Толика насмешки в этом замечании ей не понравилась.
— Верно. Наконец, я «пересилила страх» и согласилась с ним встретиться.
— И встретилась.
— Да.
— И он ни хрена не знал ни о каких других убийствах, верно?
— Да.
— Но он красиво говорил. И его глаза были голубыми, такими голубыми.
— Да, придурок.
Я усмехнулся про себя. Даже гениям свойственно ошибаться.
— А теперь позволь спросить — очень осторожно, чтобы ты меня снова не ударила: когда ты обнаружила, что он врал-завирался, что не было у него никакого дополнительного списка нераскрытых преступлений, почему ты не встала, не собрала свой портфель и не потопала оттуда?
Ее ответ был прост.
— Он умолял меня задержаться.
— И все? Он тебя умолял?
— Руди, у него никого нет. У него никогда никого не было, — она посмотрела на меня так, словно я был сделан из камня. Такая штука из базальта, статуя из оникса, изваяние, вырезанное из меланита, копоть и сажа, сплавленные в монолит. Она боялась, что не сможет, никак не сможет, какие бы жалостливые или смелые слова ни подобрала, пробить мою каменную поверхность.
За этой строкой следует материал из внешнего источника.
-- ==== Sys2Proof/Machine/PaceState.lean ====
section
/-! DEFINITION. State of the paceline, the gears and the clocks (02_ticks). -/
namespace Sys2Proof.Machine

/-- What an unmet armed wait waits for, as TS_LAST KIND codes it (R56): the constructors in the order of their codes. -/
inductive WaitKind where
  | farRead | farWrite | fabricReceive | hostWrite | stepQueue
deriving DecidableEq, Repr

/-- A hold before a gate tick (R31): the queue and core of the unmet wait, its kind, the GSC at which the hold began. -/
structure GateHold where
  queue : Nat
  core : Nat
  kind : WaitKind
  since : Nat
deriving DecidableEq, Repr

/-- One region: its issued ticks since launch, the tokens it holds per direction (0 west, 1 east, 2 south, 3 north),
its oscillator and its holds (R22 to R43, R49). `skid` is the buffer of each incoming link direction (R26): the source's ticks whose
entries it holds, oldest first; what an entry carries are the flow units and lines that cross in that tick. -/
structure Region where
  issued : Nat
  tickCount : Nat
  elapsed : Bool
  tokens : Map Nat
  gate : Option GateHold
  retuning : Bool
  gear : Nat
  stretch : Nat
  skid : Map (List Nat)
  lastIssue : Nat
deriving DecidableEq, Repr

/-- A gear change in progress (R42, R43). -/
structure GearChange where
  target : Nat
  regionStop : Bool
  started : Nat
deriving DecidableEq, Repr

/-- The PACE block (R56) and what the paceline rules keep beside its registers; `debugStop` is STOP_AT of the debug stop (R526),
`debugNs` the time it has held every region (R527); `holdAt` the GSC up to which a hold has applied to some region (R55); `rail` the
gear whose set point the core rails have (R42, R502). -/
structure Pace where
  gearMode : Bool
  calEn : Bool
  gearCap : Nat
  gearTarget : Nat
  holdReq : Bool
  gearNow : Nat
  clamped : Bool
  refLost : Bool
  calValid : Bool
  capRef : Option Nat
  gearLead : W32
  gearAt : Nat
  snapTickMin : Nat
  snapTickMax : Nat
  snapGsc : Nat
  tsCount : Nat
  tsLast : Option (Nat × Nat × WaitKind)
  tsHeldNs : Nat
  farLimitUs : Nat
  fabLimitMs : Nat
  lostSeen : Bool
  lossMs : Nat
  lostAt : Nat
  calCount : Nat
  calErr : Bool
  calDue : Nat
  calGear : Nat
  trimAt : Map Nat
  stretchMax : Nat
  stretchRegion : Nat
  change : Option GearChange
  debugStop : Option Nat
  debugNs : Nat
  holdAt : Nat
  rail : Nat
deriving DecidableEq, Repr

/-- A region before its first tick: nothing issued, no token held, no hold. -/
def Region.init : Region :=
  { issued := 0, tickCount := 0, elapsed := false, tokens := [], gate := none, retuning := false, gear := 0, stretch := 0, skid := []
    lastIssue := 0 }

/-- The PACE block after reset (R56); the fields R56 gives no reset for start at 0. -/
def Pace.init : Pace :=
  { gearMode := false, calEn := true, gearCap := 15, gearTarget := 0, holdReq := false, gearNow := 0, clamped := false
    refLost := false, calValid := false, capRef := none, gearLead := 0x4E20#32, gearAt := 0
    snapTickMin := 0, snapTickMax := 0, snapGsc := 0, tsCount := 0, tsLast := none, tsHeldNs := 0, farLimitUs := 0x2710
    fabLimitMs := 0x64, lostSeen := false, lossMs := 0, lostAt := 0, calCount := 0, calErr := false, calDue := 0
    calGear := 0, trimAt := [], stretchMax := 0, stretchRegion := 0, change := none, debugStop := none
    debugNs := 0, holdAt := 0, rail := 0 }

end Sys2Proof.Machine
end

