-- ==== Sys2Proof/Machine/Ops.lean ====
section
/-! DEFINITION. Shared operations: accessors of the tables, time, events, faults and job states, host memory and interrupts,
command responses. -/
namespace Sys2Proof.Machine

/-! ### Tables -/

def State.core (s : State) (c : Nat) : Core := s.cores.find .init c
def State.setCore (s : State) (c : Nat) (k : Core) : State := { s with cores := s.cores.put c k }
def State.region (s : State) (r : Nat) : Region := s.regions.find .init r
def State.setRegion (s : State) (r : Nat) (x : Region) : State := { s with regions := s.regions.put r x }
/-- The key of a core's queue handle. -/
def qKey (c h : Nat) : Nat := c * 32 + h
def State.queue (s : State) (c h : Nat) : Queue := s.queues.find .init (qKey c h)
def State.setQueue (s : State) (c h : Nat) (q : Queue) : State := { s with queues := s.queues.put (qKey c h) q }
def State.bound (s : State) (c h : Nat) : Bool := s.queues.has (qKey c h)
def State.chan (s : State) (c : Nat) : Channel := s.host.chans.find .init c
def State.setChan (s : State) (c : Nat) (x : Channel) : State :=
  { s with host := { s.host with chans := s.host.chans.put c x } }
def State.source (s : State) (n : Nat) : Source := s.host.evc.sources.find .init n
def State.setSource (s : State) (n : Nat) (x : Source) : State :=
  { s with host := { s.host with evc := { s.host.evc with sources := s.host.evc.sources.put n x } } }
def State.mgmtPort (s : State) (p : Nat) : MgmtPort := s.host.mgmt.find .init p
def State.setMgmtPort (s : State) (p : Nat) (x : MgmtPort) : State :=
  { s with host := { s.host with mgmt := s.host.mgmt.put p x } }

/-! ### The part: the logical grid and the physical regions (R1, R89 to R91) -/

/-- GRID_W: 14 on the 224-core grade, else 16 (R1). -/
def State.gridW (s : State) : Nat := if s.part.ordering = 2 then 14 else 16

/-- CORE_COUNT (R1). -/
def State.coreCount (s : State) : Nat := s.gridW * 16

/-- The grade an image section names (R221). -/
def State.grade (s : State) : Nat := if s.part.ordering = 2 then 224 else 256

/-- Whether a logical core index names an enabled core (R90). -/
def State.hasCore (s : State) (c : Nat) : Bool := c < 256 && c % 16 < s.gridW

/-- The enabled core indices, ascending. -/
def State.coreList (s : State) : List Nat := (List.range 256).filter s.hasCore

/-- The enabled region columns, west to east (R89). -/
def State.enabledCols (s : State) : List Nat := (List.range 10).filter fun x => !s.part.disabledCols.contains x

/-- The physical region of a logical core (R90): the enabled region column of x div 2, the region row of y div 2. -/
def State.regionOf (s : State) (c : Nat) : Nat := c / 32 * 10 + s.enabledCols.getD (c % 16 / 2) 0

/-- The enabled cores of a physical region, ascending. -/
def State.coresOf (s : State) (r : Nat) : List Nat := s.coreList.filter fun c => s.regionOf c = r

/-- The neighbour of a region in direction 0 west, 1 east, 2 south, 3 north; none at a die edge (R22, R23). -/
def neighbour (r dir : Nat) : Option Nat :=
  match dir with
  | 0 => if r % 10 = 0 then none else some (r - 1)
  | 1 => if r % 10 = 9 then none else some (r + 1)
  | 2 => if r < 10 then none else some (r - 10)
  | _ => if 70 ≤ r then none else some (r + 10)

/-- Region distance (02_ticks, Regions). -/
def regionDist (a b : Nat) : Nat :=
  (if a % 10 ≤ b % 10 then b % 10 - a % 10 else a % 10 - b % 10) + (if a / 10 ≤ b / 10 then b / 10 - a / 10 else a / 10 - b / 10)

/-- The tick a core is in: its region's TICK_COUNT (R49, R50). -/
def State.tickOf (s : State) (c : Nat) : Nat := (s.region (s.regionOf c)).tickCount

/-- ACC_MODE of the loaded job (R65). -/
def State.exact (s : State) : Bool :=
  match s.image with
  | some i => bit i.numericMode 0
  | none => false

/-- E4M3_OVF of the loaded job (R65). -/
def State.e4m3Nan (s : State) : Bool :=
  match s.image with
  | some i => bit i.numericMode 1
  | none => false

/-! ### Time -/

/-- The code of a power state (R476). -/
def PowerMode.code : PowerMode → Nat
  | .run => 0 | .hold => 1 | .doze => 2 | .nap => 3 | .park => 4

/-- Whether some region holds before a gate tick (R31, TS_ACTIVE). -/
def State.tsActive (s : State) : Bool := (List.range 80).any fun r => (s.region r).gate.isSome

/-- Whether every region holds under the debug stop (STOPPED, R526). -/
def State.debugStopped (s : State) : Bool :=
  match s.pace.debugStop with
  | none => false
  | some x => (List.range 80).all fun r => x ≤ (s.region r).tickCount

/-- Whether some hold of R23 (c) applies to some region. -/
def State.anyHold (s : State) : Bool :=
  s.pace.holdReq || s.power.mode ≠ .run || s.pace.debugStop.isSome ||
    (List.range 80).any fun r => (s.region r).retuning || (s.region r).gate.isSome

/-- GSC advances by `n` ns: held time and power residency accrue (R37, R496); time under a debug stop is kept apart (R527), and the
time up to which a hold has applied is noted (R55). -/
def State.elapse (s : State) (n : Nat) : State :=
  { s with
    gsc := s.gsc + n
    pace := { s.pace with
      tsHeldNs := if s.tsActive && !s.debugStopped then s.pace.tsHeldNs + n else s.pace.tsHeldNs
      debugNs := if s.debugStopped then s.pace.debugNs + n else s.pace.debugNs
      holdAt := if s.anyHold then s.gsc + n else s.pace.holdAt }
    power := { s.power with
      residency := s.power.residency.put s.power.mode.code (s.power.residency.find 0 s.power.mode.code + n) } }

/-- GSC reaches `t`, or stays where it is when `t` has passed: GSC never steps backward (R48). -/
def State.advanceTo (s : State) (t : Nat) : State := if s.gsc < t then s.elapse (t - s.gsc) else s

/-! ### Events (R432 to R434) -/

/-- The source of code 0xBBNN (R432). -/
def srcOf (code : Nat) : Nat := code / 256 * 64 + code % 256

/-- A pending source becomes eligible when its raises reach MOD_COUNT or the processor waits for events (R434). -/
def Source.settle (x : Source) (gsc : Nat) (idleWait : Bool) : Source :=
  if x.state = .pending && (max 1 x.modCount ≤ x.raises || idleWait) then { x with state := .eligible, since := gsc } else x

/-- One raise of a source (R434): counted in every state; an idle source becomes pending, one in service is marked AGAIN. -/
def Source.raise (x : Source) (i : RaiseInfo) (idleWait : Bool) : Source :=
  let y := { x with raises := satAdd 16 x.raises 1, info := i }
  (match y.state with
   | .idle => { y with state := .pending, since := i.gsc }
   | .inService => { y with again := true }
   | _ => y).settle i.gsc idleWait

/-- Raises source `n`; sources from 896 up are reserved (R432). -/
def State.raiseSource (s : State) (n : Nat) (i : RaiseInfo) : State :=
  if n < 896 then s.setSource n ((s.source n).raise i s.host.evc.idleWait) else s

/-- Raises the event of a fault or event code; codes whose low byte is 0x40 or above raise none (R432). -/
def State.raiseCode (s : State) (code : Nat) (fault : Bool) (a0 a1 : W64) : State :=
  if code % 256 < 64 then s.raiseSource (srcOf code) { fault := fault, gsc := s.gsc, arg0 := a0, arg1 := a1 } else s

/-- Raises an event that is no fault. -/
def State.event (s : State) (code : Nat) (a0 : W64 := 0) (a1 : W64 := 0) : State := s.raiseCode code false a0 a1

/-! ### Leaving a low-power state (R476, R480) -/

/-- The exit latency of a power state in ns (R476). -/
def PowerMode.exitNs : PowerMode → Nat
  | .run => 0 | .hold => 1000 | .doze => 30000 | .nap => 1200000 | .park => 60000000

/-- A port that was ACTIVE retrains after PARK (R476), under the limits of a retrain; no cause of R376 covers it, so neither RETRAINS nor
LAST_CAUSE shows it and no event is raised (DESIGN CHOICE, log entry 192). -/
def LinkPort.parkExit (x : LinkPort) (gsc : Nat) : LinkPort :=
  if x.state = .active then
    { x with state := .retraining, phase := 1, phaseAt := gsc, trainAt := gsc, frameKey := [], frameRun := 0, inj := none, echo := 0, pat := .init
             peerValid := false }
  else x

/-- The module is in RUN: the far memory has left self-refresh, and after PARK the trim words are built again and the links retrain (R476), and
the far memory is to be trained (R196, FAR_TRAINING). -/
def State.toRun (s : State) : State :=
  { s with
    ports := if s.power.mode = .park then s.ports.map fun e => (e.1, e.2.parkExit s.gsc) else s.ports
    pace := if s.power.mode = .park then { s.pace with calValid := true } else s.pace
    far := { s.far with selfRefresh := false, rate := if s.power.mode = .park then 3 else s.far.rate }
    power := { s.power with mode := .run, exiting := false, exitPlan := none } }

/-- An unknown event (R480): the exit starts at once, or goes on, and the action waits until it completes. -/
def State.wake (s : State) : State :=
  if s.power.mode = .run then s
  else if s.power.exiting then (s.advanceTo s.power.exitDone).toRun
  else (s.elapse s.power.mode.exitNs).toRun

/-! ### Job states and fault classes -/

/-- The code of a job state (R421). -/
def JobState.code : JobState → Nat
  | .idle => 0 | .loaded => 1 | .armed => 2 | .running => 3 | .paused => 4 | .faulted => 5 | .fenced => 6

/-- Whether the job is ARMED, RUNNING or PAUSED. -/
def JobState.active : JobState → Bool
  | .armed | .running | .paused => true
  | _ => false

/-- Moves the job to a state; a change raises JOB_STATE with the old and the new code (R421). -/
def State.setJob (s : State) (j : JobState) : State :=
  if s.job.state = j then s
  else
    let old := s.job.state.code
    { s with job := { s.job with state := j } }.event 0x0C11 (BitVec.ofNat 64 (old + 256 * j.code))

/-- The rank of this module in its job; 0 without one. -/
def State.rank (s : State) : Nat := match s.image with | some i => i.rank | none => 0

/-- Whether the loaded job spans several modules. -/
def State.multi (s : State) : Bool := match s.image with | some i => i.moduleCount > 1 | none => false

/-- Records the first job-fatal fault of the job: the earliest by GSC, the lower code at equal GSC (R489). -/
def JobStatus.note (j : JobStatus) (code : Nat) (rank gsc : Nat) : JobStatus :=
  if j.fault = 0#16 || (j.faultGsc = gsc && code < j.fault.toNat) then
    { j with fault := BitVec.ofNat 16 code, faultRank := BitVec.ofNat 32 rank, faultGsc := gsc }
  else j

/-- Where each region stops (R488): with a fault in region `d` after at most its tick in progress plus the region distance, and
otherwise at its next tick boundary. -/
def State.stopLimits (s : State) (region : Option Nat) : Map Nat :=
  (List.range 80).map fun r => (r, match region with
    | some d => (s.region d).tickCount + regionDist d r
    | none => (s.region r).tickCount)

/-- A job-fatal fault (R422, R487 to R489): its event, flagged as a fault; with a job ARMED, RUNNING or PAUSED also JOB_FAULT, the
end of a pending pause, and the stop under way. `region` tells where in the fabric it was detected. -/
def State.jobFatal (s : State) (code : Nat) (region : Option Nat := none) (a0 : W64 := 0) (a1 : W64 := 0)
    (rank : Option Nat := none) (noteCode : Option Nat := none) : State :=
  let s := s.wake.raiseCode code true a0 a1
  if s.job.state.active then
    { s with
      job := { s.job.note (noteCode.getD code) (rank.getD s.rank) s.gsc with pausePending := false }
      stop := match s.stop with
        | some x => some { x with selfFence := x.selfFence || code == 0x0C02 }
        | none => some { region := region, jobStopped := code == 0x0605, selfFence := code == 0x0C02 }
      stopTicks := if s.stop.isSome then s.stopTicks else s.stopLimits region
      pace := { s.pace with debugStop := none } }
  else s

/-- A module-fatal fault (R487, R490): its event, flagged as a fault, and the reset due; the first one due stands. -/
def State.moduleFatal (s : State) (code : Nat) (a0 : W64 := 0) : State :=
  let s := s.raiseCode code true a0 0
  { s with power := { s.power with resetDue := match s.power.resetDue with
      | some r => some r
      | none => some (.moduleFatal (BitVec.ofNat 16 code)) } }

/-- The trace region index of a core (R53). -/
def traceRegion (c : Nat) : Nat := c / 16 / 2 * 8 + c % 16 / 2

/-- A trace with one entry more, in ascending order of tick, then of index; equals stay in the order they came (R53). -/
def traceIns (e : TraceEntry) : List TraceEntry → List TraceEntry
  | [] => [e]
  | x :: xs => if e.tick < x.tick || (e.tick = x.tick && e.index < x.index) then e :: x :: xs else x :: traceIns e xs

/-- CORE_FAULT's capture (R125): the first fault of the job by tick, the lowest core and then the first slot within a tick; the
other faults of that tick are counted. Every fault is an entry of the trace (DESIGN CHOICE, log entry 162: the spec does not say which
events the fabric traces). -/
def CoreRegs.capture (r : CoreRegs) (code core slot tick pc : Nat) : CoreRegs :=
  let r := { r with trace := traceIns { tick := tick, index := traceRegion core, code := code } r.trace }
  let me := { r with
    faultCode := BitVec.ofNat 16 code, faultCore := core, faultSlot := slot, faultValid := true, faultTick := tick
    faultPc := if slot = 6 then 0 else pc }
  if !r.faultValid || tick < r.faultTick then { me with faultMore := 0 }
  else if tick = r.faultTick then
    if core < r.faultCore || (core = r.faultCore && slot < r.faultSlot) then { me with faultMore := satAdd 32 r.faultMore 1 }
    else { r with faultMore := satAdd 32 r.faultMore 1 }
  else r

/-- A fault of the core or the mesh (R124, R125): captured, job-fatal, detected in the core's region; slot 6 is detection outside
issue. A fault found at issue also ends the core's issue. -/
def State.coreFault (s : State) (c slot code : Nat) : State :=
  let k := s.core c
  let s := { s with coreRegs := s.coreRegs.capture code c slot (s.tickOf c) k.pc }
  let s := if slot = 6 then s else s.setCore c { k with stopped := true }
  s.jobFatal code (some (s.regionOf c))

/-! ### Host memory and interrupts (R415) -/

/-- A posted write to host memory. -/
def State.dmaWrite (s : State) (addr : Nat) (b : Bytes) : State :=
  { s with host := { s.host with hostMem := s.host.hostMem.write addr b } }

/-- Sends an MSI-X vector: a message to host memory, or the pending bit while the entry is masked. -/
def State.sendVector (s : State) (v : Nat) : State :=
  let e := s.host.msix.find .init v
  if e.masked then { s with host := { s.host with msix := s.host.msix.put v { e with pend := true } } }
  else
    let s := s.dmaWrite e.addr.toNat (leBytes 4 e.data.toNat)
    { s with host := { s.host with msix := s.host.msix.put v { e with pend := false, sent := e.sent + 1 } } }

/-! ### Frames on the management ports (R444, R445) -/

/-! ### Lumoz commands (R424 to R431) -/

/-- The result codes of R429. -/
inductive Result where
  | ok | busy | range | state | timeout | auth | noSpace | restarted | unknownOpcode | digest
deriving DecidableEq, Repr

def Result.code : Result → Nat
  | .ok => 0 | .busy => 1 | .range => 2 | .state => 3 | .timeout => 4 | .auth => 5 | .noSpace => 6 | .restarted => 7
  | .unknownOpcode => 8 | .digest => 9

/-- What a command answers beside its result: fault code, SECTION, ENTRY and payload (R423). -/
structure Reply where
  result : Result
  fault : Nat := 0
  sect : Nat := 0
  entry : Option Nat := none
  payload : Bytes := []
deriving DecidableEq, Repr

/-- The command that channel `ch` carries. -/
def State.cmdOf (s : State) (ch : Nat) : Option Cmd := (s.chan ch).cmd

end Sys2Proof.Machine
end

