-- ==== Sys2Proof/Machine/Operands.lean ====
section
/-! DEFINITION. Operand forms of the slots: register reads, second operands, results on their way, bank pieces. -/
namespace Sys2Proof.Machine

/-! ### Register reads at issue (R92, R97) -/

/-- s[n]; s0 reads 0. -/
def Core.rs (k : Core) (n : Nat) : W64 := if n = 0 then 0#64 else k.s.find 0#64 n
/-- a[n]. -/
def Core.ra (k : Core) (n : Nat) : BitVec 40 := k.a.find 0#40 n
/-- p[n]; p0 reads 1. -/
def Core.rp (k : Core) (n : Nat) : Bool := if n = 0 then true else k.p.find false n
/-- v[n]. -/
def Core.rv (k : Core) (n : Nat) : List W32 := k.v.find (List.replicate 64 0#32) n
/-- Lane `l` of a vector. -/
def lane (v : List W32) (l : Nat) : W32 := v.getD l 0#32
/-- The vector whose lane `l` is `f l`. -/
def lanes (f : Nat → W32) : List W32 := (List.range 64).map f

/-- Whether an instruction is enabled (R127). -/
def Core.enabled (k : Core) (h : Hdr) : Bool := k.rp h.pred.toNat != h.pn

/-- The ALU's second operand (R130). -/
def Core.src (k : Core) : Src → W64
  | .reg sb => k.rs sb.toNat
  | .imm i => i.signExtend 64

/-- A count field or register, exact (R136, R146). -/
def Core.cnt (k : Core) : Cnt → Nat
  | .imm c => c.toNat
  | .reg sb => (k.rs sb.toNat).toNat

/-- A branch target (R133). -/
def Core.tgt (k : Core) : Tgt → Nat
  | .imm t => t.toNat
  | .reg sb => (k.rs sb.toNat).toNat

/-- The address ALU's second operand (R138). -/
def Core.asrc (k : Core) : ASrc → BitVec 40
  | .reg ac => k.ra ac.toNat
  | .imm i => i.signExtend 40

/-- clear(x, m) (R139). -/
def clearLow (x m : Nat) : Nat := x - x % m

/-- A non-negative exact integer as a number, none for a negative one. -/
def natOf (x : Int) : Option Nat := if 0 ≤ x then some x.toNat else none

/-- n0 and n1 (R137): the pass numbers of the innermost open loop and of the next. -/
def Core.pass (k : Core) (i : Nat) : Nat := match k.loops[i]? with | some l => l.done | none => 0

/-! ### Results (R97, R98) -/

/-- The slots' order of R98. -/
def slotNum : Slot → Nat
  | .ct => 0 | .mx => 1 | .vx => 2 | .ls => 3 | .mv => 4 | .qx => 5

/-- Puts a result on its way; results for s0 and p0 are discarded (R92). -/
def Core.result (k : Core) (r : Reg) (x : RegVal) (due issue slot : Nat) : Core :=
  if r = .s 0 || r = .p 0 then k else { k with wb := k.wb ++ [⟨r, x, due, issue, slot⟩] }

/-- Writes a register now; a register that is written has good parity again. -/
def Core.writeReg (k : Core) (r : Reg) (x : RegVal) : Core :=
  let k := { k with parity := k.parity.filter fun q => q != r }
  match r, x with
  | .s n, .s x => { k with s := k.s.put n x }
  | .a n, .a x => { k with a := k.a.put n x }
  | .p n, .p x => { k with p := k.p.put n x }
  | .v n, .v x => { k with v := k.v.put n x }
  | _, _ => k

/-- Whether result `x` is written before `y` when both are due: an earlier due tick, an earlier issue, then the later slot, so
that the last one written is the one R98 keeps. -/
def Wb.before (x y : Wb) : Bool :=
  x.due < y.due || (x.due = y.due && (x.issue < y.issue || (x.issue = y.issue && y.slot ≤ x.slot)))

/-- Insertion into a list ordered by `le`, before its equals. -/
def insertBy {α : Type} (le : α → α → Bool) (x : α) : List α → List α
  | [] => [x]
  | y :: ys => if le x y then x :: y :: ys else y :: insertBy le x ys

/-- The list ordered by `le`, equals in the order they stood in. -/
def sortBy {α : Type} (le : α → α → Bool) : List α → List α
  | [] => []
  | x :: xs => insertBy le x (sortBy le xs)

/-- The results due by tick `t` become visible (R97, R98). -/
def Core.commitWb (k : Core) (t : Nat) : Core :=
  let due := sortBy Wb.before (k.wb.filter fun w => w.due ≤ t)
  due.foldl (fun k w => k.writeReg w.reg w.val) { k with wb := k.wb.filter fun w => !(w.due ≤ t) }

/-! ### Units (R102) -/

def unitMul : Nat := 0
def unitPipe : Nat := 1
def unitFn : Nat := 2
def unitSelect : Nat := 3
def unitReadout : Nat := 4
def unitGather : Nat := 5

/-- Whether a unit refuses an instruction issued at `t`: its last one issued at `t0` with occupancy `n` and `t0 < t < t0 + n`. -/
def Core.unitBusy (k : Core) (u t : Nat) : Bool :=
  match k.units.find (0, 0) u with
  | (t0, n) => t0 < t && t < t0 + n

def Core.useUnit (k : Core) (u t n : Nat) : Core := { k with units := k.units.put u (t, n) }

/-! ### Pieces (R106) -/

/-- The size of the working store. -/
def wsSize : Nat := 0x200000

/-- Adds an operation with its pieces, given as (bank tick, address, length, bytes written, place in the data). -/
def Core.addOp (k : Core) (kind : OpKind) (issue slot : Nat) (cls : PieceClass)
    (ps : List (Nat × Nat × Nat × Option Bytes × Nat)) : Core :=
  let id := k.nextOp
  { k with
    nextOp := id + 1
    ops := k.ops.put id { kind := kind, issue := issue, slot := slot, left := ps.length, delay := 0, data := [] }
    pieces := k.pieces ++ ps.map fun p =>
      { op := id, tick := p.1, cls := cls, issue := issue, addr := p.2.1, len := p.2.2.1, write := p.2.2.2.1
        off := p.2.2.2.2, defers := 0 } }

/-- The pieces of a read of `n` whole 64 B rows from `a` up. -/
def readRows (tick a n : Nat) : List (Nat × Nat × Nat × Option Bytes × Nat) :=
  (List.range n).map fun i => (tick, a + 64 * i, 64, none, 64 * i)

/-- The pieces of a write of bytes `b` in 64 B rows from `a` up. -/
def writeRows (tick a n : Nat) (b : Bytes) : List (Nat × Nat × Nat × Option Bytes × Nat) :=
  (List.range n).map fun i => (tick, a + 64 * i, 64, some (sub b (64 * i) 64), 64 * i)

/-- A vector register's 256 B image (R92). -/
def lanesBytes (v : List W32) : Bytes := (List.range 64).flatMap fun l => leBytes 4 (lane v l).toNat

/-- The vector of a 256 B image. -/
def bytesLanes (b : Bytes) : List W32 := lanes fun l => BitVec.ofNat 32 (fld b (4 * l) 4)

/-! ### Fault codes of the core and the mesh (R124, R185) -/

def fIllegal : Nat := 0x0101
def fAddress : Nat := 0x0102
def fBadQueue : Nat := 0x0103
def fDelaySlot : Nat := 0x0104
def fLoopNest : Nat := 0x0105
def fPcRange : Nat := 0x0106
def fStructural : Nat := 0x0107
def fRegParity : Nat := 0x0108
def fWsBad : Nat := 0x0109
def fLongOverflow : Nat := 0x0110
def fQueueFull : Nat := 0x0111
def fQueueKind : Nat := 0x0112
def fWaitState : Nat := 0x0113
def fWaitUnarmed : Nat := 0x0114
def fWaitEarly : Nat := 0x0115
def fMeshPhase : Nat := 0x0401
def fMeshUnclaimed : Nat := 0x0402
def fMeshEmpty : Nat := 0x0403
def fMeshLink : Nat := 0x0404
def fLandingEmpty : Nat := 0x0405
def fMeshLate : Nat := 0x0406
def fStagingFull : Nat := 0x0407
def fSsBad : Nat := 0x0201

end Sys2Proof.Machine
end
И тогда она сказала то, что я ни за что не хотел бы слышать.
— Руди…
И тогда она сказала то, что я никогда бы и подумать не мог, что она скажет. Ни за что на свете.
— Руди…
И тогда она сказала самую ужасную вещь, которую только могла мне сказать, даже более ужасную, чем то, что она влюблена в серийного убийцу.
— Руди… зайди… прочитай мои мысли… мне нужно, чтобы ты знал, мне нужно, чтобы ты понял… Руди…
Выражение ее лица разбило мне сердце.
Я пытался сказать: «Нет, о, боже, нет, только не это, прошу, не надо, не проси меня этого делать, прошу, пожалуйста , я не хочу внутрь, мы так много друг для друга значим, я не хочу знать твой пейзаж. Не вынуждай меня чувствовать себя грязным, я не заглядываю в окна, я никогда не шпионил за тобой, никогда не смотрел, когда ты выходила из душа, или раздевалась, или была сексапильной… я никогда не нарушал твоего уединения, я никогда бы такого не сделал… мы друзья, мне нет нужды все это знать, я не хочу туда идти. Я могу оказаться внутри кого угодно, и это всегда ужасно… пожалуйста, не заставляй меня видеть там вещи, которые мне могут не понравиться, ты мой друг, пожалуйста, не отнимай у меня этого…»
— Руди, пожалуйста . Сделай это.
О божебожебоже, снова, она снова это сказала!
Мы сидели за столом. И мы сидели за столом. И мы сидели еще. И я сказал, хриплым от страха голосом:
— А ты не можешь просто… просто рассказать ?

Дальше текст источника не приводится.